(Collected data)
■ ■ ■ ■ ■ ■ ■

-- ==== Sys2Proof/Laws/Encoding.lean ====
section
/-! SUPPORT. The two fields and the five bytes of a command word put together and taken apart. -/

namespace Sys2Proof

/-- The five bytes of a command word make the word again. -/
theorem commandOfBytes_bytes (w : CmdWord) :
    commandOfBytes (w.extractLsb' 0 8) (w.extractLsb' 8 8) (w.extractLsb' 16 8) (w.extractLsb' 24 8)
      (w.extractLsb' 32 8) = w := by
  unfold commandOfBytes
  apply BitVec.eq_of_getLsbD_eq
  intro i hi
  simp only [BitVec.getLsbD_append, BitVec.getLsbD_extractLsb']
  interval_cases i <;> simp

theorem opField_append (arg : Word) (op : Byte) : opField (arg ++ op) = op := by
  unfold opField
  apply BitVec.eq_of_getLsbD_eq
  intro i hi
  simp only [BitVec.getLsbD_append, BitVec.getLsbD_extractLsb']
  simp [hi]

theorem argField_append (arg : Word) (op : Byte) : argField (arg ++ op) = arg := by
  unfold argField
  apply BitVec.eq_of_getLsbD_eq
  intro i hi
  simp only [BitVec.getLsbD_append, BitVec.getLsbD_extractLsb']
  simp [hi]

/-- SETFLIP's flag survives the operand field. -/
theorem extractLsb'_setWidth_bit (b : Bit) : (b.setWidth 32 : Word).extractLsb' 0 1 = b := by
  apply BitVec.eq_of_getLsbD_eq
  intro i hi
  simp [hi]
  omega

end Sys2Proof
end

■ ■ ■ ■ ■ ■ ■

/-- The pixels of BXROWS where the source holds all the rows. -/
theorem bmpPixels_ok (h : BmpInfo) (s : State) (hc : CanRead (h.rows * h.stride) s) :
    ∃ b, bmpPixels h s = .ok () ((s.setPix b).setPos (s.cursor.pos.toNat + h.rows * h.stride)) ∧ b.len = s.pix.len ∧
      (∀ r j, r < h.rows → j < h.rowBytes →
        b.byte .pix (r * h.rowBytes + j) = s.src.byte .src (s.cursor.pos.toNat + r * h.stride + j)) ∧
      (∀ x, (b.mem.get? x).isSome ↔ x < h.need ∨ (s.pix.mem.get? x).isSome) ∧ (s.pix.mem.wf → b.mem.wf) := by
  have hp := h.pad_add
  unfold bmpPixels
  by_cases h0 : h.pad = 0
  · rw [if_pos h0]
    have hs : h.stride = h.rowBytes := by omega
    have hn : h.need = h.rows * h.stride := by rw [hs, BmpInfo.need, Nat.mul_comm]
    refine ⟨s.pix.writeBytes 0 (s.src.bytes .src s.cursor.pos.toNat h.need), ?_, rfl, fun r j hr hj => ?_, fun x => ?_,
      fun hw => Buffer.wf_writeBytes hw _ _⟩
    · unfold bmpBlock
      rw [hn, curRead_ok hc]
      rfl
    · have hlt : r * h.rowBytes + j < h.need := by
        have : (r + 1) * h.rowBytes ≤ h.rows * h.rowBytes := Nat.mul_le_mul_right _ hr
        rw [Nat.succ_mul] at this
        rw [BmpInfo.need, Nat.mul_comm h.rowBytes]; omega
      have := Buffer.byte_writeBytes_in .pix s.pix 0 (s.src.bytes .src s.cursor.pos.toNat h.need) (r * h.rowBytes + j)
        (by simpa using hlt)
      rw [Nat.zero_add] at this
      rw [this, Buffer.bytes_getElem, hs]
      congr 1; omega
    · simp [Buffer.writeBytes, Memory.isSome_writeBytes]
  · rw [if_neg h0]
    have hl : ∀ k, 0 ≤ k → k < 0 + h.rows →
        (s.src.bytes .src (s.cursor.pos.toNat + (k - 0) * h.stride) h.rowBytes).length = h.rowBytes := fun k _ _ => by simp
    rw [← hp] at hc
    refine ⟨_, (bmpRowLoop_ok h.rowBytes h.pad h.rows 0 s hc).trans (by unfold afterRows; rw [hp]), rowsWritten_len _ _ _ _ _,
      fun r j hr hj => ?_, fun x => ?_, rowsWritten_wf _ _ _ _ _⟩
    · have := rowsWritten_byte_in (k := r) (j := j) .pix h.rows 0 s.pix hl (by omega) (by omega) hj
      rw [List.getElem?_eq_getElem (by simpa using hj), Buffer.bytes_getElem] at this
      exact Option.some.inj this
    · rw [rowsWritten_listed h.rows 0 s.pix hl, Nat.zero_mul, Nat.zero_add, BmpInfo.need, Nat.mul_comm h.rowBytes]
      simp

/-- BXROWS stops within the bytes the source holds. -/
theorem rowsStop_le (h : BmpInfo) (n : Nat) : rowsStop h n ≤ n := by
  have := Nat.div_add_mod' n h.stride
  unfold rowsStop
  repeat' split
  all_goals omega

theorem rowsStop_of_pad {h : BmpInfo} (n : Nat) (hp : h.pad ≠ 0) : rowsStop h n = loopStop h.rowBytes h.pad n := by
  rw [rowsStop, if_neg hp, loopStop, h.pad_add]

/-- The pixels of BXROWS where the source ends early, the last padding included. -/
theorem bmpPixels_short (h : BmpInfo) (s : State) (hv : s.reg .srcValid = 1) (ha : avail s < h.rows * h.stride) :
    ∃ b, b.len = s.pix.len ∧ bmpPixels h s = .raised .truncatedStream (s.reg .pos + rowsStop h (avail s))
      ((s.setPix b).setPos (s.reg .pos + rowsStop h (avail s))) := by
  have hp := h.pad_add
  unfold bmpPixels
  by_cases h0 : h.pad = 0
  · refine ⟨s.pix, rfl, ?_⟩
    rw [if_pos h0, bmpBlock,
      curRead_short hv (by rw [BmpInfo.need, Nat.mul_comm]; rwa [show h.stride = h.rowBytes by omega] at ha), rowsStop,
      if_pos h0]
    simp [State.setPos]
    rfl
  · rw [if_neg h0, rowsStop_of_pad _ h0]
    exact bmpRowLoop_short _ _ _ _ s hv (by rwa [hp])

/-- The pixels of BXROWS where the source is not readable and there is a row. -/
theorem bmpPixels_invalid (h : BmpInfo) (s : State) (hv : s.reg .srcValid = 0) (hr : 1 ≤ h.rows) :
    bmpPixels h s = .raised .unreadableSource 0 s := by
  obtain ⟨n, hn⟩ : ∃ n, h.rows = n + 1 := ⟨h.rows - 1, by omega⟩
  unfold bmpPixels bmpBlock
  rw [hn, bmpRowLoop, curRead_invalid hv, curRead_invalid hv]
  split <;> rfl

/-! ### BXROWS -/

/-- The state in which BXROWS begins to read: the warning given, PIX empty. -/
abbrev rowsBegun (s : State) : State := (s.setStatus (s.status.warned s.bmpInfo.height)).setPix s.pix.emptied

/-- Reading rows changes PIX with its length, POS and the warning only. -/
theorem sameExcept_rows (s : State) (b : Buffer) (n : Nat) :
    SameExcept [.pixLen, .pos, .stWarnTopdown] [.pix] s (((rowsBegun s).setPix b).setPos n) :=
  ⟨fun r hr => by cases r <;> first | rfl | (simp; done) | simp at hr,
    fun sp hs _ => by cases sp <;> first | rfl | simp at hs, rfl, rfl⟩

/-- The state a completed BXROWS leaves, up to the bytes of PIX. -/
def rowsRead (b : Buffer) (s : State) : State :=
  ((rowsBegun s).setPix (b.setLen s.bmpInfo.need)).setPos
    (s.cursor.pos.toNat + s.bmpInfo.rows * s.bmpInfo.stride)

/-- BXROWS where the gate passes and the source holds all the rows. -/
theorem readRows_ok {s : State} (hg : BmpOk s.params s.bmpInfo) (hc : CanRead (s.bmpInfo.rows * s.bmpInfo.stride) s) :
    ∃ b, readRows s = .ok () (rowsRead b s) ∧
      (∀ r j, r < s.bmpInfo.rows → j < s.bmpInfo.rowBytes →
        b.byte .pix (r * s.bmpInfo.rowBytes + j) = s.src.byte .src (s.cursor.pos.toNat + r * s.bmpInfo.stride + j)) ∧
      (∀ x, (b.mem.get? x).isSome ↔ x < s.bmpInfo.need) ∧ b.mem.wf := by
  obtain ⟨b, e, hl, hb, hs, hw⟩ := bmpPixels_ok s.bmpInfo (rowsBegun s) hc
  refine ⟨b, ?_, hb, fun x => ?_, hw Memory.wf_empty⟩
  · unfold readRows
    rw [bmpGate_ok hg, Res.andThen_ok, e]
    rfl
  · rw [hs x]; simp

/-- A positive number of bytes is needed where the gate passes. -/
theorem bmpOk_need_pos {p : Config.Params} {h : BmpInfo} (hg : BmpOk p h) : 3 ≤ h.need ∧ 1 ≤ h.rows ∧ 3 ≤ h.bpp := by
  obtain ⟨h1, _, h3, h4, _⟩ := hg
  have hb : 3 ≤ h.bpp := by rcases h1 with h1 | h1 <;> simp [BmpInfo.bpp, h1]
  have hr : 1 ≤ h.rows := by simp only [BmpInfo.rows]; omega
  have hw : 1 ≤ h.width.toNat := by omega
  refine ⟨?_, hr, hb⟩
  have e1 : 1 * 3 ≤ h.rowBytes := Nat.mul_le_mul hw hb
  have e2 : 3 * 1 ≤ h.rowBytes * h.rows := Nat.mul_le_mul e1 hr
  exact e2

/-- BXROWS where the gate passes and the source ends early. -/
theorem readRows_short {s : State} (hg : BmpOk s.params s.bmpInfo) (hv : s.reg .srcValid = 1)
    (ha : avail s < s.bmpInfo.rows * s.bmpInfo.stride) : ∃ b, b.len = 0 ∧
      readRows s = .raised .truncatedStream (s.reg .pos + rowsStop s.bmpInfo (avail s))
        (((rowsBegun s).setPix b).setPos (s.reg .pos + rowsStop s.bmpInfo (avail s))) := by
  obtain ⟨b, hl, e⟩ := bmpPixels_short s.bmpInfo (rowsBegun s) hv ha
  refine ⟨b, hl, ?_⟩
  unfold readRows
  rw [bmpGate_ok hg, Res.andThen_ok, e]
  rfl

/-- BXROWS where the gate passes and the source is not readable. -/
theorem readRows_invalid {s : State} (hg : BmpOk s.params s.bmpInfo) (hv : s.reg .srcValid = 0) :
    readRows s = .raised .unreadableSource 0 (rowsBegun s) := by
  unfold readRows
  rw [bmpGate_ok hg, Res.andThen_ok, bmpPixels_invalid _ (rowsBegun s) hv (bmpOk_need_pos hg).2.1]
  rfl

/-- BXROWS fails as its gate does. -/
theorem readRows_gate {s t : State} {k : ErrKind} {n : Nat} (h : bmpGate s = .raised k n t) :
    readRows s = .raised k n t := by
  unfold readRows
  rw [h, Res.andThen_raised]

■ ■ ■ ■ ■ ■ ■

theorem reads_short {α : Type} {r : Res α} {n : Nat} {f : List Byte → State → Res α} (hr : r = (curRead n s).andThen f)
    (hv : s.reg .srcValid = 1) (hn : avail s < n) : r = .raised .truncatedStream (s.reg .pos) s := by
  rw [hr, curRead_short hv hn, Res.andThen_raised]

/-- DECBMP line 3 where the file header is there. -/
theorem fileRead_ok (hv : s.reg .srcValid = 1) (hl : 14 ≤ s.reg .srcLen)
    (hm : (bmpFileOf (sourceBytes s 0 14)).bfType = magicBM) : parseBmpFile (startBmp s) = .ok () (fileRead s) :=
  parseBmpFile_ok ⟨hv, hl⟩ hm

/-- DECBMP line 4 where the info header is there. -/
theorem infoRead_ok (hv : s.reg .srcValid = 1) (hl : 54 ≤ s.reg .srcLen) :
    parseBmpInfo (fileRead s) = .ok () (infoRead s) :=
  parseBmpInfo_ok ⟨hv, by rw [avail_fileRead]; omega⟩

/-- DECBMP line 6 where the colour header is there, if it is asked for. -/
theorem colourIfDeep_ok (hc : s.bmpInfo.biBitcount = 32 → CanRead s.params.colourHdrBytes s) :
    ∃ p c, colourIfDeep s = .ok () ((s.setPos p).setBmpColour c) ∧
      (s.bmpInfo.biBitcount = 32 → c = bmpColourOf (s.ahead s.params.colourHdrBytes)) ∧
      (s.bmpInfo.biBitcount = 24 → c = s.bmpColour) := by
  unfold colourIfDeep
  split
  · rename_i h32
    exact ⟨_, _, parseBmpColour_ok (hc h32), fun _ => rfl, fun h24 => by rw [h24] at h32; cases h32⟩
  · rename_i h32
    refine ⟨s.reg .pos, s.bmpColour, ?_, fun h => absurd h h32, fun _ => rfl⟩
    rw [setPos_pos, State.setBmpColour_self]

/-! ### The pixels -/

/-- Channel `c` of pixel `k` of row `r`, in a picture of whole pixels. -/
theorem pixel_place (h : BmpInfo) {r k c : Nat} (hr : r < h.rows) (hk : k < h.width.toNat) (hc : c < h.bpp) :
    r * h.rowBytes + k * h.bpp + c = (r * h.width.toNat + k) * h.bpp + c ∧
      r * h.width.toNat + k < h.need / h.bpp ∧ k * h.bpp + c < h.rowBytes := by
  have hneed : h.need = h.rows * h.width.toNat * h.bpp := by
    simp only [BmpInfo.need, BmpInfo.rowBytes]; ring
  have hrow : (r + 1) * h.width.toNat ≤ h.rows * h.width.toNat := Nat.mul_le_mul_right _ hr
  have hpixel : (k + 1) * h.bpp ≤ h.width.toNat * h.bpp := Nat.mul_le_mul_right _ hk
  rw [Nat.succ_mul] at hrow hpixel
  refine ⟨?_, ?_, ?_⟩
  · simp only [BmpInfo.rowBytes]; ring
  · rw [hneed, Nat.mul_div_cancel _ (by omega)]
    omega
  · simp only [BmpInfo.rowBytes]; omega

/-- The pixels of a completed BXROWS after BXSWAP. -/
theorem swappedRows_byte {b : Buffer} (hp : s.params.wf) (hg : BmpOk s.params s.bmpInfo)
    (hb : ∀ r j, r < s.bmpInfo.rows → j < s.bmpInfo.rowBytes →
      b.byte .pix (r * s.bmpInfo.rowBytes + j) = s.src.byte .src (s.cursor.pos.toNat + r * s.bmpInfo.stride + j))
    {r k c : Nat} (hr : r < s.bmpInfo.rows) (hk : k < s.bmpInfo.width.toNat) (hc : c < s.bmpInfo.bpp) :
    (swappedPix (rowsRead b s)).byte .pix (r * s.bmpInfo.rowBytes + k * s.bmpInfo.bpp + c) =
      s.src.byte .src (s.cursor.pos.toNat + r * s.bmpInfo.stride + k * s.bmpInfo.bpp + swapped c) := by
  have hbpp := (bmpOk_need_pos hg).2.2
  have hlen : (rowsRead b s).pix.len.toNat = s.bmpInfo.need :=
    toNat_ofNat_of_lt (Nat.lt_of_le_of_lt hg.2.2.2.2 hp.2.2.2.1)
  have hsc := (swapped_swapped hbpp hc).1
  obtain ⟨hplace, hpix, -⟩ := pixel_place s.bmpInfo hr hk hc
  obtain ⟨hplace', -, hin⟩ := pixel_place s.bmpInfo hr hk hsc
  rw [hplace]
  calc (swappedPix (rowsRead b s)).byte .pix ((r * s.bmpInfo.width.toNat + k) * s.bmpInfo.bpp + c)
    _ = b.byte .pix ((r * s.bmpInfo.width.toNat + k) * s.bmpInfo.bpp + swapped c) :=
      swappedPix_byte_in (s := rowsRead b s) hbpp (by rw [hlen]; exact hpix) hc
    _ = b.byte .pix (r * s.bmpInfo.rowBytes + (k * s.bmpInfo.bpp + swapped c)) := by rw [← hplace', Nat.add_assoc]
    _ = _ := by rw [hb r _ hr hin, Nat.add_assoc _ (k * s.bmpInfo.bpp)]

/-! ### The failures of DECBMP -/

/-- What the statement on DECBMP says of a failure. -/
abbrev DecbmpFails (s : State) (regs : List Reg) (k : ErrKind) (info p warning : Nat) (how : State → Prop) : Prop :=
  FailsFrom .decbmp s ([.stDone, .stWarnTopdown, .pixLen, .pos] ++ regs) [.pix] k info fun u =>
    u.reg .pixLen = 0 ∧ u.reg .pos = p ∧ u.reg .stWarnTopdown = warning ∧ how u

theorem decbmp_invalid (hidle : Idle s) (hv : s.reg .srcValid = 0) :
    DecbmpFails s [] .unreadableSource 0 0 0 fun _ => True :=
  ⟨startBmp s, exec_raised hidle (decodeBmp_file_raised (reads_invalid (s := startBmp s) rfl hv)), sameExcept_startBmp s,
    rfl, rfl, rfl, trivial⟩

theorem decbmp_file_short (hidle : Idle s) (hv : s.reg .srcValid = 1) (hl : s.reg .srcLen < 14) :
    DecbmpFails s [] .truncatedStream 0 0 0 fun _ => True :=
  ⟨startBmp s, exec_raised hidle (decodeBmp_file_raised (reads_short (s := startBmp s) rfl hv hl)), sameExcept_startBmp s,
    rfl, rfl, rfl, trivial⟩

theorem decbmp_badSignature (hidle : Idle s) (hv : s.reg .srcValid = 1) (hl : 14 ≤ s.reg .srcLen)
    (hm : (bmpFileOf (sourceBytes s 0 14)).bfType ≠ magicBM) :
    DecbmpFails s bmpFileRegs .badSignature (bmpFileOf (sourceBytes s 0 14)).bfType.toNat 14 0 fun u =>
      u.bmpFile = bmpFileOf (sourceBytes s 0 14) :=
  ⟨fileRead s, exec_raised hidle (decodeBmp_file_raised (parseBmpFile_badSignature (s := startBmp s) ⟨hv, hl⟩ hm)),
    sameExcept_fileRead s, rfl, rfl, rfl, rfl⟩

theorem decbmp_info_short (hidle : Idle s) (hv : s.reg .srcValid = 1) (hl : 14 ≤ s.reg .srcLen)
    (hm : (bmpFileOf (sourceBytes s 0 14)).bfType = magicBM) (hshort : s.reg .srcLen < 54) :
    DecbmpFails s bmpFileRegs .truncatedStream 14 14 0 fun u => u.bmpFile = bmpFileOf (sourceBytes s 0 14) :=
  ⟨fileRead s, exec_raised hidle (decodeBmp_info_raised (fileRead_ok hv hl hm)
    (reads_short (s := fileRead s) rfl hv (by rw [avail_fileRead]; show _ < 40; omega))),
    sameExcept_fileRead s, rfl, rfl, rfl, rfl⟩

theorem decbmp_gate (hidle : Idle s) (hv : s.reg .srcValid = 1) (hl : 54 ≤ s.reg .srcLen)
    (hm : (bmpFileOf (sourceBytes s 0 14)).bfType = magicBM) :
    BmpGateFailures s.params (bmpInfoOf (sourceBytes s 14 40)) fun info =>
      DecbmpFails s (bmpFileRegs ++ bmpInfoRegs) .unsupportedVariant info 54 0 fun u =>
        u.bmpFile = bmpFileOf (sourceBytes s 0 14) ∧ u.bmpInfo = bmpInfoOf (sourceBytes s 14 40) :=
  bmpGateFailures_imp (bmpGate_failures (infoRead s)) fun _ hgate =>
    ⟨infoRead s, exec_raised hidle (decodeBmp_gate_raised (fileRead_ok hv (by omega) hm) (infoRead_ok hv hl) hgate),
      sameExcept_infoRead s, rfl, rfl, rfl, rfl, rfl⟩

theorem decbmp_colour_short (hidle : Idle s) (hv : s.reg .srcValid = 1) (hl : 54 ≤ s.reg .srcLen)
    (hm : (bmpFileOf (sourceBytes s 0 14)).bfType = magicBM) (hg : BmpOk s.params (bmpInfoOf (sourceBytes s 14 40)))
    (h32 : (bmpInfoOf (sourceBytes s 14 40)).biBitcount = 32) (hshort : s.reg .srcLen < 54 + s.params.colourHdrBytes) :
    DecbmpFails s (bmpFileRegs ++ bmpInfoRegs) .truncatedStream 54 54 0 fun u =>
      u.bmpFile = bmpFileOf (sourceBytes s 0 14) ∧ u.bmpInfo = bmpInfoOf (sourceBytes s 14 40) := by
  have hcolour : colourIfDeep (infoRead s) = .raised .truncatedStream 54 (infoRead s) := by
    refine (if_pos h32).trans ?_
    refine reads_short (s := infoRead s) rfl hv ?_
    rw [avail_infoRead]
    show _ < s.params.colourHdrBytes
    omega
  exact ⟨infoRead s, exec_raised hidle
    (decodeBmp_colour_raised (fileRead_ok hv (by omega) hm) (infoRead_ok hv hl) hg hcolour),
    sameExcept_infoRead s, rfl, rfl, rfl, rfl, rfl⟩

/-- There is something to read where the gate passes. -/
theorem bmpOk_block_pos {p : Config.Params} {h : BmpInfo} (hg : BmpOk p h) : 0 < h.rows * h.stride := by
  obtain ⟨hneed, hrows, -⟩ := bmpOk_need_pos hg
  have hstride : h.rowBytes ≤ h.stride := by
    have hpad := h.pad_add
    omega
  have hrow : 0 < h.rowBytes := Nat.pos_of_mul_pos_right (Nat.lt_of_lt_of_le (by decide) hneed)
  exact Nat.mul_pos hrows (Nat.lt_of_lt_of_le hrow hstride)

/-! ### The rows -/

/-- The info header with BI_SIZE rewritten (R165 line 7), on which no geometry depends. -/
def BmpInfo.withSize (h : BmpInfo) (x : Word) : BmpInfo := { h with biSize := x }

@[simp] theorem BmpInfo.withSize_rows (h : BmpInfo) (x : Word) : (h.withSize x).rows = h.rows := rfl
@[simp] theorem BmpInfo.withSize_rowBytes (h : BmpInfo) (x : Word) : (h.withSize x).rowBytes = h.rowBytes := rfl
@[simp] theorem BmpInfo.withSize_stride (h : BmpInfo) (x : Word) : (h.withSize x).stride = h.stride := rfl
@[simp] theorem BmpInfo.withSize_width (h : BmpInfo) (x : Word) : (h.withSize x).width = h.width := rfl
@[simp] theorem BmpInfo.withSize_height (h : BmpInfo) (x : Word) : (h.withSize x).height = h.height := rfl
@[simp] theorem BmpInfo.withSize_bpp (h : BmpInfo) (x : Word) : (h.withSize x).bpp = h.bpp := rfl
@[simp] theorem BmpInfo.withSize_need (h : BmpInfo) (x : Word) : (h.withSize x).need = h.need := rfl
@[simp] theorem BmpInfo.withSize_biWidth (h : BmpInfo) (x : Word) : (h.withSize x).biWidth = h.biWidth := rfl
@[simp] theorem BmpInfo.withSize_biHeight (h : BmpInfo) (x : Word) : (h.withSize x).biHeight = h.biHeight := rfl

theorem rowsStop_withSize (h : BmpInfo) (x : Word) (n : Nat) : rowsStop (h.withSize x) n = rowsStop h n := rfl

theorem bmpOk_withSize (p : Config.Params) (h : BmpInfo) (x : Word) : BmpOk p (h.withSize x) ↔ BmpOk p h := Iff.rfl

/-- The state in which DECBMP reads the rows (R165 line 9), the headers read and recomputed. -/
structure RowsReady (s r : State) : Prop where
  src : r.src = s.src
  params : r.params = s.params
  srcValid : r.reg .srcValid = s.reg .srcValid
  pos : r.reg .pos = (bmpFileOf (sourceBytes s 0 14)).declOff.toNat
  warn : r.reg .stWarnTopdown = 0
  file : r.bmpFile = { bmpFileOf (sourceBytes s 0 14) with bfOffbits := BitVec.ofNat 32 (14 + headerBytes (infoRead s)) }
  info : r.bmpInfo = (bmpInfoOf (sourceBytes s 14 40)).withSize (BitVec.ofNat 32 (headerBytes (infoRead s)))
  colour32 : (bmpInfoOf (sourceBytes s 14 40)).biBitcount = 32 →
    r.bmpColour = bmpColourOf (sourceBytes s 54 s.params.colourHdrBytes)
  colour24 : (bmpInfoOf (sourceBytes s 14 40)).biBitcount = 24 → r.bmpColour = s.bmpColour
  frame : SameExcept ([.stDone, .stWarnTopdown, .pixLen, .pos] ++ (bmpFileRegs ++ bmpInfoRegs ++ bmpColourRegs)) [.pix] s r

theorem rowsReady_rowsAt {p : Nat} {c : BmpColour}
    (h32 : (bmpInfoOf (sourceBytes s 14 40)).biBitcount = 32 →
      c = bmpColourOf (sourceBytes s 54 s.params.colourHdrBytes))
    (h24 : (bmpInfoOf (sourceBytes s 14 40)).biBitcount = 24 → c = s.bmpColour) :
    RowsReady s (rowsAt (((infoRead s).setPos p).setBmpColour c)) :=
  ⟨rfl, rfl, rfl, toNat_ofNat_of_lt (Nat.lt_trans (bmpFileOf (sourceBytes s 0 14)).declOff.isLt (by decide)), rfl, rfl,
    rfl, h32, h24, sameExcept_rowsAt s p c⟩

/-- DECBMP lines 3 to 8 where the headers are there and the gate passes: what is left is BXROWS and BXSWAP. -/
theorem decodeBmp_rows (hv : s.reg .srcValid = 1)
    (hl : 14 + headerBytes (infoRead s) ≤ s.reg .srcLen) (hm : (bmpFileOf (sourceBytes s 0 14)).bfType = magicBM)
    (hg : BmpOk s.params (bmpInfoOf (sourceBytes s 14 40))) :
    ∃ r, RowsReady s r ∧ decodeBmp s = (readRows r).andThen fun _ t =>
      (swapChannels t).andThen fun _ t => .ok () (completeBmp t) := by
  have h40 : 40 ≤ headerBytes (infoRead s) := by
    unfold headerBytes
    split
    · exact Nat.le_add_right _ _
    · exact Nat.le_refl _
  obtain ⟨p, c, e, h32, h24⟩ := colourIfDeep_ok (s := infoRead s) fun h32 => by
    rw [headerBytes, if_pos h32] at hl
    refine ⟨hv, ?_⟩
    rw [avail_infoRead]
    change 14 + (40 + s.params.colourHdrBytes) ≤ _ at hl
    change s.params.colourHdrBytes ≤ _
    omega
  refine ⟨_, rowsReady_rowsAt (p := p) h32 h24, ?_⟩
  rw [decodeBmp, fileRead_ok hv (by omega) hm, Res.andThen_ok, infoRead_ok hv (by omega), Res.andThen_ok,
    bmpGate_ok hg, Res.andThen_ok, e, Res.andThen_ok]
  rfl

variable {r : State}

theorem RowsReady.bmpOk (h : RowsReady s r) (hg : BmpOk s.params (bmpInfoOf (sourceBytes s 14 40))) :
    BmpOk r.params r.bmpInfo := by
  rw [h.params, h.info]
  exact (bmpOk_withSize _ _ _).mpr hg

■ ■ ■ ■ ■ ■ ■

● **Exercise details**: Lines that include the word "pixLen" are to be extracted from the data above.

● **Result of this task**:
    SameExcept [.pixLen, .pos, .stWarnTopdown] [.pix] s (((rowsBegun s).setPix b).setPos n) :=
  FailsFrom .decbmp s ([.stDone, .stWarnTopdown, .pixLen, .pos] ++ regs) [.pix] k info fun u =>
    u.reg .pixLen = 0 ∧ u.reg .pos = p ∧ u.reg .stWarnTopdown = warning ∧ how u
  frame : SameExcept ([.stDone, .stWarnTopdown, .pixLen, .pos] ++ (bmpFileRegs ++ bmpInfoRegs ++ bmpColourRegs)) [.pix] s r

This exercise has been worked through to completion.